> **TASK ITEM**:
Copy each line of the material below that includes the string "shipBack".
- Opening Delimiter -
-- ==== Sys2Proof/Machine/Links.lean ====
section
/-! DEFINITION. Peer devices: their requests (R286), strands that arrive from them (R288, R332), and links (R354, R355). What stands
at the other end of a link is outside this device (log 16). -/

namespace Sys2Proof.Machine

/-! ### Requests of peers (R286, R76) -/

/-- A peer calls its strand back, whose block is to be swapped: it is stopped at its next chunk end and shipped home, wherever it has gone on
to (R30, R288). -/
def State.serveRecall (s : State) (id : BitVec 32) : Option PeerAns × State :=
  let hit (x : Ctx) : Bool := x.foreign.isSome && x.strandId == id
  match s.slotList.find? fun e => e.2.2.occ == .running && hit e.2.2.ctx with
  | some (c, k, x) =>
    if x.atBoundary && !x.bound then (some (.value 0), s.guestHome c k) else (none, s.modSlot c k Slot.endHere)
  | none =>
    let on := s.shipped.filter fun p => hit p.2.2 && !s.recalled.contains id
    let s := on.foldl (fun (s : State) p =>
      { s with recalled := s.recalled ++ [id] }.sendPeer p.1 p.2.1 p.2.2.tdom.toNat (.recall id)) s
    let out := s.cores.flatMap fun (e : Nat × CoreSt) =>
      ((e.2.deque.filter hit) ++ (e.2.arrivals.filter fun a => hit a.ctx).map fun a => a.ctx).map fun x => (e.1, x)
    let s := { s with cores := s.cores.map fun (e : Nat × CoreSt) =>
      (e.1, { e.2 with deque := e.2.deque.filter fun x => !hit x, arrivals := e.2.arrivals.filter fun a => !hit a.ctx }) }
    (some (.value 0), out.foldl (fun s e => s.contextHome e.1 e.2) s)

/-- A strand that was shipped is at the device that it went to no more. -/
def State.cameFrom (s : State) (p : Nat × Nat × Ctx) : State :=
  { s with shipped := s.shipped.filter fun q => q != p, recalled := s.recalled.filter fun i => i != p.2.2.strandId }

/-- A strand that was shipped has ended where it went (R163, R288): its block may be complete, or the device that it had come from is
told. -/
def State.strandGone (s : State) (id : BitVec 32) : State :=
  match s.shipped.find? fun p => p.2.2.strandId == id with
  | some p =>
    let s := s.cameFrom p
    match p.2.2.foreign with
    | some dev => s.sendPeer dev 0 p.2.2.tdom.toNat (.ended id)
    | none => s.settleBlock p.2.2.launch.toNat p.2.2.block.toNat
  | none => s

/-- A strand that was shipped has made another of its block where it went (R160, R288). -/
def State.strandBorn (s : State) (parent child : BitVec 32) : State :=
  (s.shipped.filter fun e => e.2.2.strandId == parent).foldl (fun (s : State) e =>
    let s := { s with shipped := s.shipped ++ [(e.1, e.2.1, { e.2.2 with strandId := child })] }
    match e.2.2.foreign with
    | some dev => s.sendPeer dev 0 e.2.2.tdom.toNat (.born parent child)
    | none => s) s

/-- What a request finds: its answer, or that it must wait at the home, for a page or at poison (R329, R346). -/
def State.servePeer (s : State) (dom va : Nat) (op : PeerOp) : Option PeerAns × State :=
  let reach : Reach := if va < 2 ^ 56 then .space else .bad 0
  let spot (need : Nat) (look : State → Nat → Option Nat × State) (f : State → Nat → Option PeerAns × State) : Option PeerAns × State :=
    match s.devSpot reach dom need va with
    | (.here sa, s) =>
      match look s sa with
      | (some u, s) => (none, s.poisonMet u va 0xFFFF)
      | (none, s) => f s sa
    | (.fault cause info, s) => (some (.fault cause info), s)
    | (.absent, s) => (none, s.awaitPage va)
    | (.away _, s) => (some (.fault 4 3), s)
  let at' (need n : Nat) (f : State → Nat → Option PeerAns × State) : Option PeerAns × State :=
    spot need (fun s sa => s.probe (some va) sa n) f
  let atom (s : State) (sa : Nat) (o : AtomOp) (n : Nat) (y c : Word) : Option PeerAns × State :=
    let r := s.devRead va sa n
    let v := leNat r.1
    (some (.value (wordN v)), r.2.devWrite va sa (leBytes n (atomApply o n v y.toNat c.toNat).1))
  match op with
  | .load n => at' 1 n fun s sa => let r := s.devRead va sa n; (some (.value (wordN (leNat r.1))), r.2)
  | .store b => spot 2 (fun s sa => s.probePart va sa b.length) fun s sa => (some (.value 0), s.devWrite va sa b)
  | .clear => at' 8 8 fun s sa => (some (.value 0), s.devWrite va sa (leBytes 8 0))
  | .atom o n y c => at' 9 n fun s sa => atom s sa o n y c
  | .bits mask v => at' 2 1 fun s sa =>
      let r := s.devRead va sa 1
      (some (.value 0), r.2.devWrite va sa [(r.1.headD 0 &&& ~~~mask) ||| (v &&& mask)])
  | .cupd o n y => at' 8 n fun s sa => atom s sa o n y 0
  | .fget => at' 1 16 fun s sa =>
      let r := s.devRead va sa 16
      (some (if bitOf (leNat r.1) 64 then .value (wordN (leNat r.1)) else .fault 7 0), r.2)
  | .fput v => at' 8 16 fun s sa =>
      let r := s.devRead va sa 16
      let full := leNat (r.1.drop 8)
      (some (.value (wordN full)), if bitOf full 0 then r.2 else r.2.devWrite va sa (leBytes 8 v.toNat ++ leBytes 8 1))
  | .recall id => s.serveRecall id
  | .ship _ => (some (.value 0), s)
  | .ended id => (some (.value 0), s.strandGone id)
  | .born p c => (some (.value 0), s.strandBorn p c)
  | .wake id launch => (some (.value 0), { s with wakes := s.wakes ++ [{ id, launch }] })

/-- Whether a request is an access, which keeps its place among those of its link at its home. -/
def isAccess : PeerOp → Bool
  | .ship _ | .wake .. | .recall _ | .ended _ | .born .. => false
  | _ => true

/-- Requests that wait are tried again in order of arrival, none before an earlier one of its link at its home (R76). -/
def State.retryPeers (s : State) : List (Nat × Nat × Word × PeerOp) → List (Nat × Nat) → State
  | [], _ => s
  | (link, dom, va, op) :: rest, held =>
    let place := (link, s.homeOf va.toNat)
    let keep (s : State) : State := { s with peerHeld := s.peerHeld ++ [(link, dom, va, op)] }
    if isAccess op && held.contains place then (keep s).retryPeers rest held
    else
      match s.servePeer dom va.toNat op with
      | (some a, s) => { s with peerIn := s.peerIn ++ [a] }.retryPeers rest held
      | (none, s) => (keep s).retryPeers rest (if isAccess op then place :: held else held)

/-- A request from a peer arrives over a link, where traffic passes (R355), and is performed at its home, or waits there for a page. A load of
no bytes stands for no request: those that wait are tried. -/
def execPeerRequest (dom : Nat) (va : Word) (op : PeerOp) (s : State) : Out :=
  let new := match op with
    | .load 0 => []
    | _ => if (s.links.get LinkSt.reset (dom / 4096)).flows then [(dom / 4096, dom % 4096, va, op)] else []
  .next ({ s with peerHeld := [] }.retryPeers (s.peerHeld ++ new) [])

/-! ### Strands (R286, R288, R332) -/

/-- The park store of a strand's core of ordinal 0 has no room (R330). -/
def State.homeFull (s : State) (x : Ctx) : Bool := decide (16 ≤ (s.coreAt ((s.baseOf { x with foreign := none }).getD 0)).parkStore.length)

/-- A strand of this device's own comes home: parked for its page, on the park store of its block's core of ordinal 0, or ready to
go on, on that core's deque. One that finds no room to park makes its access from there, and parks then (log 16). -/
def State.comeHome (s : State) (x : Ctx) (va : Nat) : State :=
  let x := { x with foreign := none, parked := x.parked && !s.homeFull x }
  let base := (s.baseOf x).getD 0
  let x := s.seatCtx base x
  if x.parked then
    let f := s.takeFseq (clusterOf base)
    let y : Slot := { Slot.empty with occ := .running, ctx := { x with fseq := some f.1 }, wait := some (.page va) }
    f.2.modCore base fun q => { q with parkStore := q.parkStore ++ [{ own := none, slot := y }] }
  else s.pushTop base x

/-- A strand of a peer comes: it had arrived there if it was sent home before. Where no other strand of its launch is here, a free bit says
whether that launch is a new one, which has no classes and no dictionary yet (R102, R207; log 16). -/
def State.welcome (s : State) (dev : Nat) (x : Ctx) : State :=
  let back (e : Nat × Nat × Nat × PeerOp) : Bool :=
    e.1 == dev && match e.2.2.2 with | .ship l => (Ctx.ofLine l).strandId == x.strandId | _ => false
  let s := { s with homing := s.homing.filter fun e => !back e }
  let mate (y : Ctx) : Bool := y.foreign == some dev && y.launch == x.launch
  let here := s.slots.any (fun e => e.2.occ == .running && mate e.2.ctx)
    || s.cores.any (fun e => e.2.deque.any mate || e.2.arrivals.any fun a => mate a.ctx)
    || s.cmds.any fun c => c.foreign == some dev && c.launch == x.launch
  if here then s
  else
    let b := s.drawBit
    if !b.1 then b.2
    else
      let num := (Launch.ofPeer dev x.launch.toNat).num
      { b.2 with
        clusters := b.2.clusters.map fun (e : Nat × ClusterSt) =>
          (e.1, { e.2 with ropeClasses := e.2.ropeClasses.filter fun r => !(r.foreign == some dev && r.launch == x.launch.toNat) })
        cores := b.2.cores.map fun (e : Nat × CoreSt) => (e.1, { e.2 with dicts := e.2.dicts.filter fun d => d.1 != num }) }

/-- The entry of a strand that was shipped and now comes from a device: to which it was shipped, or to which it has gone on. A context
names no device; it is known by its id, launch and block (log 16). -/
def State.shippedAs (s : State) (dev : Nat) (x : Ctx) : Option (Nat × Nat × Ctx) :=
  let same (p : Nat × Nat × Ctx) : Bool := p.2.2.strandId == x.strandId && p.2.2.launch == x.launch && p.2.2.block == x.block
  (s.shipped.find? fun p => p.1 == dev && same p).orElse fun _ => s.shipped.find? same

/-- Whether the home of an address can take a strand that comes for an access to it (R52, R288). -/
def State.admits (s : State) (va : Nat) : Bool :=
  decide (va < 2 ^ 56) && decide ((s.coreAt (s.homeOf va)).arrivals.length < 16) && !s.manualCore (s.homeOf va)
/-- It enters the arrival buffer of that core. -/
def State.arrive (s : State) (x : Ctx) (va : Nat) : State :=
  s.modCore (s.homeOf va) fun q => { q with arrivals := q.arrivals ++ [{ ctx := { x with guest := true }, predH := 0, predN := 0 }] }

/-- A strand that was shipped comes back: for an access here (R286), which it makes as a request where its home cannot take it (R52); or, with no
access to make (address 0), when it was called back or when it waits for a page, to its block, which may be another device's. -/
def State.comeBack (s : State) (p : Nat × Nat × Ctx) (dev : Nat) (x : Ctx) (va : Nat) (line : List Byte) : State :=
  let s' := s.cameFrom p
  if x.parked || s.recalled.contains x.strandId || va = 0 then
    match x.foreign with
    | some d => s'.shipBack d (if x.parked then va else 0) x.tdom.toNat line
    | none => s'.comeHome x va
  else if s.admits va then s'.arrive x va
  else State.sendPeer { s' with shipped := s'.shipped ++ [(dev, va, p.2.2)] } dev va x.tdom.toNat (.ship line)

/-- A strand's context arrives from a peer, where traffic passes (R355): one that had been shipped comes back; any other is a strand of that
peer, and enters the arrival buffer of its address's home as a guest, or goes back where that core cannot take it, to make its access as
a request (R52). -/
def execPeerStrandArrival (dev : Nat) (line : List Byte) (va : Word) (s : State) : Out :=
  let x := Ctx.ofLine line
  if s.linkStalled dev then .next s
  else
    match s.shippedAs dev x with
    | some p =>
      let x := { x with bcore := p.2.2.bcore, fseq := none, foreign := p.2.2.foreign }
      -- it waits in the link until there is room to park it
      if x.parked && x.foreign.isNone && s.homeFull x then .next s else .next (s.comeBack p dev x va.toNat line)
    | none =>
      let s := s.welcome dev x
      if s.admits va.toNat then .next (s.arrive { x with foreign := some dev } va.toNat)
      else .next (s.shipBack dev va.toNat x.tdom.toNat line)

/-! ### Links (R354, R355) -/

def State.setLink (s : State) (l : Nat) (x : LinkSt) : State := { s with links := s.links.set l x }

/-- A flit that failed its CRC is sent again, and this time passes (`cls` 4 to 7) or fails (0 to 3): 16 failures in a row make the link
retrain, and none is sent again before it has. Delivery order is kept, so nothing else changes. -/
def execLinkRetransmit (link cls : Nat) (s : State) : Out :=
  let x := s.links.get LinkSt.reset link
  if decide (18 ≤ link) || decide (8 ≤ cls) || !x.up || decide (16 ≤ x.replays) then .next s
  else .next (s.setLink link { x with replays := if 4 ≤ cls then 0 else min (x.replays + 1) 16 })

/-- Whether what was sent by a link that is lost had been delivered: what still waited for it had not, of the rest a free bit says (log 16). What
had not is sent no more by itself. -/
def State.delivered (s : State) (e : Nat × Nat × Nat × PeerOp) : Bool × State :=
  if s.linkHeld.contains e then (false, { s with linkHeld := s.linkHeld.erase e }) else s.drawBit

/-- A strand waits for a peer by link `l`: its access had been delivered, or the strand parks, and makes it again when it is woken. -/
def State.slotCut (s : State) (l : Nat) (e : Nat × Nat × Slot) : State :=
  match e.2.2.wait with
  | some (.peer dev r) =>
    if s.linkOf dev != some l then s
    else
      let d := s.delivered (dev, r.va, e.2.2.ctx.tdom.toNat % 4096, r.op)
      if d.1 then d.2
      else d.2.atSlot e.1 e.2.1 fun s => let r' := s.closeBefore; if r'.1 then (r'.2.parkDown r.va).reseat e.1 e.2.1 else r'.2
  | _ => s

/-- Elements of a slot's write streams that were on their way to a peer by link `l` had been delivered, or go again. -/
def State.streamsCut (s : State) (l : Nat) (e : Nat × Nat × Slot) : State :=
  (List.finRange 4).foldl (fun (s : State) t =>
    match e.2.2.streams[t] with
    | none => s
    | some st =>
      let va := (st.addr st.drained).toNat
      let dev := match s.walk va with | .leaf x => x.peer | .absent .. | .malformed => none
      if !st.sent || !dev.any (fun d => s.linkOf d == some l) then s
      else
        let op : PeerOp := .store (leBytes st.size (st.buf.headD 0).toNat)
        let d := s.delivered (dev.getD 0, va, e.2.2.ctx.tdom.toNat % 4096, op)
        if d.1 then d.2
        else d.2.modSlot e.1 e.2.1 fun y => { y with streams := y.streams.set t (y.streams[t].map fun st => { st with sent := false }) }) s

/-- A link goes down: strands whose accesses leave by it and had not been delivered park, and make them again when they are woken; a
shipped context that had not been acknowledged is admitted again where it came from, to wait there, and one of a peer's on its way home
is kept to go by another route. -/
def State.linkLost (s : State) (l : Nat) : State :=
  let s := s.slotList.foldl (fun s e => (s.streamsCut l e).slotCut l e) s
  let s := (s.homing.filter fun e => s.linkOf e.1 == some l).foldl (fun (s : State) (e : Nat × Nat × Nat × PeerOp) =>
    let b := s.drawBit
    { b.2 with
      homing := b.2.homing.filter fun h => h != e
      linkHeld := if b.1 then b.2.linkHeld else b.2.linkHeld ++ [e] }) s
  (s.shipped.filter fun p => s.linkOf p.1 == some l).foldl (fun (s : State) (p : Nat × Nat × Ctx) =>
    let d := s.delivered (p.1, p.2.1, p.2.2.tdom.toNat % 4096, .ship p.2.2.toLine)
    if d.1 then d.2
    else
      let x := { p.2.2 with parked := true }
      let s := d.2.cameFrom p
      match x.foreign with
      | some dev => s.shipBack dev p.2.1 x.tdom.toNat x.toLine
      | none => s.comeHome x p.2.1) s

/-- A link retrains after 16 failed retransmissions; the third failure in a row takes it down. -/
def execLinkRetrain (link : Nat) (ok : Bool) (s : State) : Out :=
  let x := s.links.get LinkSt.reset link
  if decide (18 ≤ link) || !x.up || decide (x.replays < 16) then .next s
  else
    let s := if x.failed = 0 then s.errAdd 63 56 else s
    if ok then .next (s.setLink link LinkSt.reset)
    else if x.failed < 2 then .next (s.setLink link { x with failed := x.failed + 1 })
    else
      .next (((s.setLink link { up := false, replays := 0, failed := 0 }).linkLost link).report allOnes64 0 5 6 (wordN link))

end Sys2Proof.Machine
end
- Closing Delimiter -
> **ANSWER AREA**:
    | some d => s'.shipBack d (if x.parked then va else 0) x.tdom.toNat line
      else .next (s.shipBack dev va.toNat x.tdom.toNat line)
      | some dev => s.shipBack dev p.2.1 x.tdom.toNat x.toLine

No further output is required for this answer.